Friday, April 27, 2018

Avengers: Infinity War


Remember the days of Tony Stark at a press conference saying "I am Iron Man," or Nick Fury's "I'm here to talk to you about the Avenger Initiative," or the alien invasion of New York in the *first* Avengers movie? All that feels like so long ago now, even though the latter was only six years ago. And they were simpler days too. 

If you thought the first Avengers or even Age of Ultron was ambitious, imagine that taken to the umpteenth degree. The first Avengers film put six heroes united together. At the time, that was incredibly ambitious and it felt amazing that they pulled it off so well. Now? Going into this movie and coming out of it, one looks back and it feels like child's play now. 
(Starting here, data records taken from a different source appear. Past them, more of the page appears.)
-- ==== Sys2Proof/Machine/RegMap.lean ====
section
/-! DEFINITION. The register map: for every page, which bits of each register a write may set (RW and RWS), set when
unlocked (RWL) or clear (W1C), the ranges outside which a field's new value is ignored, and the Reset value
(R17, R18, R21 and the register tables of the chapters). A register that this map does not list has no bit a write can
change and reads 0 after reset. -/

namespace Sys2Proof.Machine

/-- A field whose new value is ignored outside `min` to `max`. -/
structure FieldRange where
  lsb : Nat
  width : Nat
  min : Nat
  max : Nat
  deriving DecidableEq, Repr

/-- One register of the map. -/
structure RegDef where
  off : Nat
  rw  : Word
  rwl : Word
  w1c : Word
  rst : Word
  rng : List FieldRange
  deriving DecidableEq, Repr

/-- DEV (R109). -/
def devRegs : List RegDef := [
  ⟨0x0D, 0x0000#16, 0x0003#16, 0x0000#16, 0x0000#16, []⟩,
  ⟨0x0E, 0x003F#16, 0x0000#16, 0x0000#16, 0x0003#16, []⟩,
  ⟨0x11, 0xFFFF#16, 0x0000#16, 0x0000#16, 0x0000#16, []⟩,
  ⟨0x12, 0xFFFF#16, 0x0000#16, 0x0000#16, 0x0000#16, []⟩,
  ⟨0x13, 0x0000#16, 0x0000#16, 0x0000#16, 0x0001#16, []⟩,
  ⟨0x14, 0x0000#16, 0x0003#16, 0x0000#16, 0x0000#16, []⟩,
  ⟨0x16, 0x03FF#16, 0x0000#16, 0x0000#16, 0x0000#16, [⟨0, 10, 0, 1000⟩]⟩,
  ⟨0x1A, 0x0000#16, 0x003F#16, 0x0000#16, 0x003F#16, []⟩,
  ⟨0x20, 0xFFFF#16, 0x0000#16, 0x0000#16, 0x0000#16, []⟩,
  ⟨0x21, 0xFFFF#16, 0x0000#16, 0x0000#16, 0x0000#16, []⟩,
  ⟨0x22, 0xFFFF#16, 0x0000#16, 0x0000#16, 0x0000#16, []⟩,
  ⟨0x23, 0xFFFF#16, 0x0000#16, 0x0000#16, 0x0000#16, []⟩]

/-- SUPPLY (R111). -/
def supplyRegs : List RegDef := [
  ⟨0x08, 0x0000#16, 0x03FF#16, 0x0000#16, 0x021C#16, []⟩,
  ⟨0x09, 0x0000#16, 0x03FF#16, 0x0000#16, 0x0208#16, []⟩,
  ⟨0x0A, 0x0000#16, 0x03FF#16, 0x0000#16, 0x0244#16, []⟩]

/-- EVT (R131). -/
def evtRegs : List RegDef := [
  ⟨0x10, 0x000F#16, 0x0000#16, 0x0000#16, 0x0000#16, []⟩]

/-- FABRIC (R132); SRC0 and DELAY0 stand for all lines. -/
def fabricRegs : List RegDef := [
  ⟨0x08, 0x007F#16, 0x0000#16, 0x0000#16, 0x0000#16, [⟨0, 7, 0, 48⟩]⟩,
  ⟨0x18, 0xFFFF#16, 0x0000#16, 0x0000#16, 0x0000#16, []⟩,
  ⟨0x29, 0x0000#16, 0x0000#16, 0xFFFF#16, 0x0000#16, []⟩]

/-- DMA (R133); channel 0 stands for all. -/
def dmaRegs : List RegDef := [
  ⟨0x10, 0x00FF#16, 0x0000#16, 0x0000#16, 0x0000#16, []⟩,
  ⟨0x12, 0xFFFF#16, 0x0000#16, 0x0000#16, 0x0000#16, []⟩,
  ⟨0x13, 0xFFFF#16, 0x0000#16, 0x0000#16, 0x0000#16, []⟩]

/-- MEM (R157). -/
def memRegs : List RegDef := [
  ⟨0x08, 0xFFFF#16, 0x0000#16, 0x0000#16, 0x0000#16, []⟩,
  ⟨0x09, 0xFFFF#16, 0x0000#16, 0x0000#16, 0x0000#16, []⟩,
  ⟨0x0A, 0xFFFF#16, 0x0000#16, 0x0000#16, 0x0000#16, []⟩,
  ⟨0x0B, 0x0001#16, 0x0000#16, 0x0000#16, 0x0001#16, []⟩,
  ⟨0x0C, 0x0001#16, 0x0000#16, 0x0000#16, 0x0001#16, []⟩,
  ⟨0x0D, 0xFFFF#16, 0x0000#16, 0x0000#16, 0x017D#16, [⟨0, 16, 16, 65535⟩]⟩]

/-- NVS (R158). -/
def nvsRegs : List RegDef := [
  ⟨0x08, 0x01FF#16, 0x0000#16, 0x0000#16, 0x0000#16, []⟩,
  ⟨0x09, 0xFFFF#16, 0x0000#16, 0x0000#16, 0x0000#16, []⟩,
  ⟨0x0A, 0xFFFF#16, 0x0000#16, 0x0000#16, 0x0000#16, []⟩,
  ⟨0x0B, 0xFFFF#16, 0x0000#16, 0x0000#16, 0x0000#16, []⟩]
Make no mistake, this is definitely one of the most ambitious movie events of all time. It takes almost every hero we've seen in the Marvel Cinematic Universe so far, and even some of their sidekicks, and brings them together for a film that has so many heroes in it... one probably has to wonder if doing such a project justice is even possible. Well, they do manage to pull that part off, more or less. Most of the heroes do get their fair share of screen time and their fair share of awesomeness. 

Anyway, remember the Avengers mid-credits scene that introduced the big bad Thanos? Who showed up a couple more times across the scope of the series but never really did much? Well, he's finally here. And he's decided it's time to collect all the Infinity Stones and put them in his Infinity Gauntlet so he can basically shape the universe to his liking. And that basically means... time to unite *all* the Avengers. And that includes the Guardians of the Galaxy. Because they're gonna need everybody. 

There are a lot of adjectives to describe this film--across multiple spectrums. In some ways, I still don't know how I really feel about it. This film is awesome, visceral, funny, brutal, shocking, exciting, and heartbreaking. And even a little thought-provoking on occasion, of all things. And while it suffers from some of the flaws of the franchise it's part of, it's also daring and bold in some ways that few other superhero movies in general have ever dared to be. 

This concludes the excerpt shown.